Bayesian Logic And Filters
Some say that if you can’t measure something, you’re not doing science. Bayesian logic offers a way to measure things that were previously unmeasurable, allowing us to test hypotheses and predictions and thereby refine our conclusions and decisions. Bayesian filtering is a hot topic in the area of spam control today.
Basic probability is simple to calculate, because you’re dealing with a limited number of factors and possibilities. Let’s consider a horse race with 10 horses entered. If that’s the only information we have on which to base a wager, then we could pick any horse on the basis that its chance of winning is 1 in 10, or 0.10. Take that kind of math to the track, however, and you’ll quickly be separated from the contents of your wallet. The real world is far more complicated, and here’s where Bayesian logic comes into the picture.
In fact, each of the 10 horses has already run at least a few races and therefore has a history. If Lightning has won every race he has entered, and Thunder has lost every one he has entered, then we’ve got a real evidential basis on which to bet on Lightning instead of on Thunder.

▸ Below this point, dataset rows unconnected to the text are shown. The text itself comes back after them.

/-- An append request (R136). `ticket` tells apart the scanner's appends of different judgements (the model's own). -/
structure AppendRequest where
  kind : AppendKind
  source : AppendSource
  claimed : Bool
  ticket : Nat
deriving DecidableEq, Repr

/-- What waits for a place in the append queue (R136, R144). -/
inductive Waiter where
  | append (request : AppendRequest)
  | archived (upTo : Nat)
deriving DecidableEq, Repr

/-- What the take of a TRIM_CHANGE gave (R149). -/
structure Taken where
  window : Win
  address : Addr
  value : Word
  clamped : Bool
  elapsed : Nat
deriving DecidableEq, Repr

/-- How far the request in progress has come: reading a taken word's old value, writing the slot, or writing its
follow-on words; the head of a list is the write presented or in flight (R138, R146, R149). -/
inductive AppendStage where
  | readOld
  | slot (left : List (Addr × Word))
  | followOn (left : List (Addr × Word))
deriving DecidableEq, Repr

/-- The request in progress (R134). -/
structure Progress where
  request : AppendRequest
  taken : Option Taken
  stage : AppendStage
deriving DecidableEq, Repr

/-- A running commit (R134, R148): its pages, its take list, the words of it still to be taken, and the listed words
written to memory so far. -/
structure CommitRun where
  pages : PageSet
  takeList : List (PageNo × Nat)
  todo : List (PageNo × Nat)
  written : Nat
deriving DecidableEq, Repr

/-- The Record Engine (R134). The unarchived and free-slot counts are computed (R134). -/
structure RecordEngine where
  head : Nat
  mark : Nat
  claimed : Nat
  queue : List AppendRequest
  waiting : List Waiter
  progress : Option Progress
  commit : Option CommitRun
  lastOutcome : CommitOutcome
  lastWords : Nat
deriving DecidableEq, Repr

/-! ## Chapter 8: the Integrity Scanner -/

/-- Scan results, with 0 for no result (11_formats.md section 11.4). -/
inductive ScanResult where
  | noResult
  | matched
  | mismatch
  | skipped
  | adopted
  | unknownRef
deriving DecidableEq, Repr

/-- A scan result entry: the result and the found sum where one is kept (R163). -/
structure ScanEntry where
  result : ScanResult
  found : Option DWord
deriving DecidableEq, Repr

/-- Who asks for a window sum (R169). -/
inductive SumClient where
  | commit
  | closing
  | survey
  | rebase
deriving DecidableEq, Repr

/-- A waiting sum request (R169). -/
structure SumRequest where
  window : Win
  clients : List SumClient
deriving DecidableEq, Repr

/-- What the sum in progress is for (R159). -/
inductive SumPurpose where
  | pass
  | request (clients : List SumClient)
deriving DecidableEq, Repr

/-- The sum in progress (R159, R160): `word` is the word of the window's range whose read is presented or in flight. -/
structure SumRun where
  window : Win
  word : Nat
  a : Word
  b : Word
  purpose : SumPurpose
deriving DecidableEq, Repr

/-- What a running pass is at (R162–R164, R171): between two windows, summing one, waiting for the append of an ADOPTED
window, or waiting for a TAMPER request to join the append queue. -/
inductive PassPhase where
  | between
  | summing (window : Win)
  | adopting (ticket : Nat)
  | joining (ticket : Nat)
deriving DecidableEq, Repr

/-- A running pass: the windows it has still to judge after the one it is at, and what it is at (R159). -/
structure PassRun where
  left : List Win
  phase : PassPhase
deriving DecidableEq, Repr

/-- The Integrity Scanner (R159). The tamper flag is computed from the set (R171). `tickets` counts the judgements'
appends (the model's own). -/
structure Scanner where
  references : Vector (Option DWord) 24
  marks : WindowSet
  results : Vector ScanEntry 24
  tamper : WindowSet
  pass : Option PassRun
  passCount : Word
  cycleChecked : Bool
  timer : Nat
  queue : List SumRequest
  sum : Option SumRun
  rebase : Option (List Win)
  tickets : Nat
deriving DecidableEq, Repr

/-! ## Chapter 9: the Supply and Ignition Controller and the start-up order -/

/-- Power states (R175). -/
inductive PowerState where
  | start
  | active
  | afterRun
  | dormant
  | waking
deriving DecidableEq, Repr

/-- The filtered ignition level (R176). -/
inductive IgnitionLevel where
  | unsettled
  | on
  | off
deriving DecidableEq, Repr

/-- A record slot as the survey reads it: sequence number, kind word's two bytes, the 13 field words (R133). -/
structure SlotRecord where
  seq : Nat
  kind : Byte
  aux : Byte
  fields : List Word
deriving DecidableEq, Repr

In fact, there’s a lot more information available about every horse in the race. We know or can easily find out the following:
Lineage: Is this horse the offspring of a champion? How have his brothers and sisters performed?
Performance under different weather conditions: If it rains in the morning and the track is soft, how does that affect his speed?
Position on the track: Is our horse next to the rail or on the outside? And how does the horse react when he’s in that position?
Length of time since last race: If the horse ran a long, hard race yesterday, how well is he likely to run today?
Distance of today’s race: How has the horse fared at this distance in the past?
Other people’s betting patterns also come into play. They don’t affect how well a horse will perform, but they have a clear impact on the size of the payoff if he does win.
All of this information can help us make a better estimate of our horse’s chance of winning than the simplistic 1 out of 10. Analyzing these factors is a Bayesian process.
The application of Bayesian logic to the spam problem got its start in Paul Graham’s 2002 paper“A Plan for Spam”, an approach that was soon adopted by numerous developers. Bayesian spam filtering is based on the notion that the presence of certain words will indicate spam, while other words will identify a message as legitimate. It has that in common with other types of scoring-content-based filters, but with the added advantage that Bayesian filters create their own lists of telltale words and characteristics rather than working from lists created manually.
A Bayesian filter starts by examining one set of e —mails known to be spam and another set known to be legitimate (the prior knowledge). It compares the contents for both sets — not just the message body, but also header information and metadata, word pairs and phrases, and even HTML code for information such as the use of specific colors. From this, it builds a database of words, or tokens, with which it can usefully identify future e-mails as spam or not.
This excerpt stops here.